• _EXERCISE REQUIREMENTS_: Your answer should be only the lines below from the one with "def Memory.writeBytes (p" to the one with "(a, w) :: rest =>", repeated exactly, ends included.

• _Stored data_:
________________________________________

-- ==== Sys2Proof/Machine/Ops.lean ====
section
/-!
DEFINITION. The named operations over memory, registers, stack and display, and taking a fault (60_exceptions R200),
which every meaning is written with; at the end, what the environment presents next.
-/
namespace Sys2Proof.Machine

/-! ### Memory (20_memory) -/

/-- `FONT_DATA[j]` for `j` below 80: glyph `j / 5`, its byte `j % 5` (R6, R56). -/
def fontByte (p : Config.Params) (j : Nat) : Byte :=
  (p.fontData[Fin.ofNat 16 (j / 5)])[Fin.ofNat 5 (j % 5)]

/-- What an address reads as that nothing has written since reset: the first two layers of R231. -/
def Memory.resetByte (p : Config.Params) (a : Nat) : Byte :=
  if p.fontBase.val ≤ a ∧ a < p.fontBase.val + 80 then fontByte p (a - p.fontBase.val) else 0

/-- `MemRead(a, 1)` for an address in range. -/
def Memory.read (p : Config.Params) (m : Memory) (a : Nat) : Byte :=
  match m with
  | [] => Memory.resetByte p a
  | (b, w) :: rest => if a = b then w else Memory.read p rest a

/-- `MemWrite(a, 1, w)` for an address in range. Keeps the list's form: writing the reset content removes the
entry. -/
def Memory.write (p : Config.Params) (m : Memory) (a : Nat) (w : Byte) : Memory :=
  match m with
  | [] => if w = Memory.resetByte p a then [] else [(a, w)]
  | (b, u) :: rest =>
    if a < b then (if w = Memory.resetByte p a then (b, u) :: rest else (a, w) :: (b, u) :: rest)
    else if a = b then (if w = Memory.resetByte p a then rest else (a, w) :: rest)
    else (b, u) :: Memory.write p rest a w

/-- Bytes to ascending addresses from `a` on (R59). -/
def Memory.writeBytes (p : Config.Params) (m : Memory) (a : Nat) : List Byte → Memory
  | [] => m
  | w :: rest => Memory.writeBytes p (Memory.write p m a w) (a + 1) rest

/-- The list's form from address `lo` on: addresses at least `lo`, strictly rising, below 4096, no entry equal to its
reset content. -/
def Memory.wfFrom (p : Config.Params) (lo : Nat) : Memory → Bool
  | [] => true
  | (a, w) :: rest =>
    decide (lo ≤ a) && decide (a < 4096) && decide (w ≠ Memory.resetByte p a) && Memory.wfFrom p (a + 1) rest

/-- The canonical form of a memory: equal memories are equal lists. -/
def Memory.wf (p : Config.Params) (m : Memory) : Bool := Memory.wfFrom p 0 m

/-- The range test of R52 on the whole span of an access of `n` bytes at `base`, in unbounded naturals (R53): some
byte is above 4095. No byte, no fault. -/
def spanFaults (base n : Nat) : Bool := decide (0 < n ∧ 4095 < base + n - 1)

namespace State

/-- The byte at `a`. -/
def readByte (s : State) (a : Nat) : Byte := Memory.read s.params s.mem a

/-- `n` bytes at ascending addresses from `a` on. -/
def readBytes (s : State) (a n : Nat) : List Byte := (List.range n).map fun k => s.readByte (a + k)

/-- Bytes stored at ascending addresses from `a` on. -/
def storeBytes (s : State) (a : Nat) (bytes : List Byte) : State :=
  { s with mem := Memory.writeBytes s.params s.mem a bytes }

/-- Instruction fetch `MEM[pc] :: MEM[pc+1]`, big-endian (R58). -/
def fetchWord (s : State) : Word := wordOf (s.readByte s.pc.toNat) (s.readByte (s.pc.toNat + 1))

/-! ### Registers (10_state) -/

/-- `V[x]` -/
def reg (s : State) (x : Nibble) : Byte := s.v[x.toNat]'(x.isLt)

/-- `V[x] <- b` -/
def writeReg (s : State) (x : Nibble) (b : Byte) : State := { s with v := s.v.set x.toNat b x.isLt }

/-- `V[i] <- f i` for all `i` from 0 to `x`; the registers above `x` keep their values (R184). -/
def writeRegsTo (s : State) (x : Nibble) (f : Nat → Byte) : State :=
  { s with v := Vector.ofFn fun k : Fin 16 => if k.val ≤ x.toNat then f k.val else s.v[k] }

/-- `V[0], ..., V[x]` in ascending order (R183). -/
def regsTo (s : State) (x : Nibble) : List Byte := s.v.toList.take (x.toNat + 1)

/-- `I <- w` -/
def setI (s : State) (w : Word) : State := { s with i := w }

/-- `pc <- w` -/
def setPc (s : State) (w : Word) : State := { s with pc := w }

/-- `DT <- b` -/
def setDt (s : State) (b : Byte) : State := { s with dt := b }

/-- `ST <- b` -/
def setSt (s : State) (b : Byte) : State := { s with st := b }

/-- `pc <- pc + 2` (R26). -/
def advance (s : State) : State := s.setPc (s.pc + 2)

/-- `pc <- pc + 4` if the condition holds, else `pc <- pc + 2` (R119). -/
def skipIf (s : State) (c : Bool) : State := s.setPc (if c then s.pc + 4 else s.pc + 2)

/-! ### The call stack (R29, R30) -/

/-- `STK[sp] <- w; sp <- sp + 1`. CALL has already faulted at `sp` = 16 (R113). -/
def push (s : State) (w : Word) : State :=
  { s with
    stk := s.stk.setIfInBounds s.sp.val w
    sp := ⟨min (s.sp.val + 1) 16, Nat.lt_succ_of_le (Nat.min_le_right _ _)⟩ }

/-- `sp <- sp - 1`; the popped entry stays in `STK` (R111). RET has already faulted at
`sp` = 0. -/
def pop (s : State) : State :=
  { s with sp := ⟨s.sp.val - 1, Nat.lt_of_le_of_lt (Nat.sub_le _ _) s.sp.isLt⟩ }

/-- `STK[sp - 1]`, the entry RET takes. -/
def top (s : State) : Word := s.stk[Fin.ofNat 16 (s.sp.val - 1)]

/-! ### The display (R33) -/

/-- `D[y][x]` -/
def pixel (s : State) (x : Fin 64) (y : Fin 32) : Bool := s.d[y][x]

/-- `D <- d` -/
def setDisplay (s : State) (d : Display) : State := { s with d := d }

/-! ### The key wait (R173, R174) -/

/-- `KX <- x; STATUS <- AWAIT_KEY`; `pc` is not changed. -/
def beginWait (s : State) (x : Nibble) : State := { s with kx := x, status := .awaitKey }

/-- `STATUS <- RUNNING` -/
def resume (s : State) : State := { s with status := .running }

end State

/-! ### Faults -/

/-- `FCODE` of a fault (R191). -/
def Fault.code : Fault → BitVec 3
  | .decodeError       => 1
  | .stackOverflow     => 2
  | .stackUnderflow    => 3
  | .operandRangeError => 4
  | .addressRangeError => 5
  | .keyIndexError     => 6

/-- `raise E(pc, w)`: the fault entry of R200, "exactly these writes and no others". There is no return from it
(R202). -/
def State.raise (s : State) (e : Fault) (w : Word) : State :=
  { s with fcode := e.code, fpc := s.pc, fword := w, status := .halted }

/-! ### The environment (R9, R11) -/

/-- Write the arguments of the Step being performed. -/
def State.sampleInputs (s : State) (keys : BitVec 16) (rnd : Byte) : State :=
  { s with env := { s.env with keys := keys, rnd := rnd } }

/-- The `n`-th event the environment does not script: any of the five of R9, with any arguments; a Reset has an image
that fits, R9's precondition (log entry 1). -/
def freeEvent (n : Nat) : Event :=
  match Config.freeKind n with
  | .reset    => .reset ((Config.freeImage n).take 3584)
  | .step     => .step (Config.freeKeys n) (Config.freeRnd n)
  | .keyEvent => .keyEvent (Config.freeKey n)
  | .tick     => .tick
  | .hostRead => .hostRead

/-- The image the load port wrote (R11, R232): byte `k` is the last one written at index `k`, else 0. An index above
3583 is outside the port's range and is dropped (log entry 6). -/
def loadedImage (writes : List (BitVec 12 × Byte)) : List Byte :=
  (List.range 3584).map fun k =>
    match writes.reverse.find? fun p => p.1.toNat = k with
    | some p => p.2
    | none   => 0

/-- The next event and the state that has taken it: the oldest the environment's list holds; where the list is empty,
while `rst` is 1 the core is held in reset (log entry 6), else a free event (log entry 1). -/
def State.takeEvent (s : State) : Event × State :=
  match s.env.pending, s.env.loading with
  | e :: rest, _    => (e, { s with env := { s.env with pending := rest } })
  | [], some writes => (.reset (loadedImage writes), s)
  | [], none        => (freeEvent s.env.draws, { s with env := { s.env with draws := s.env.draws + 1 } })

end Sys2Proof.Machine
end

________________________________________

• _FINISHED EXERCISE_:
def Memory.writeBytes (p : Config.Params) (m : Memory) (a : Nat) : List Byte → Memory
  | [] => m
  | w :: rest => Memory.writeBytes p (Memory.write p m a w) (a + 1) rest

/-- The list's form from address `lo` on: addresses at least `lo`, strictly rising, below 4096, no entry equal to its
reset content. -/
def Memory.wfFrom (p : Config.Params) (lo : Nat) : Memory → Bool
  | [] => true
  | (a, w) :: rest =>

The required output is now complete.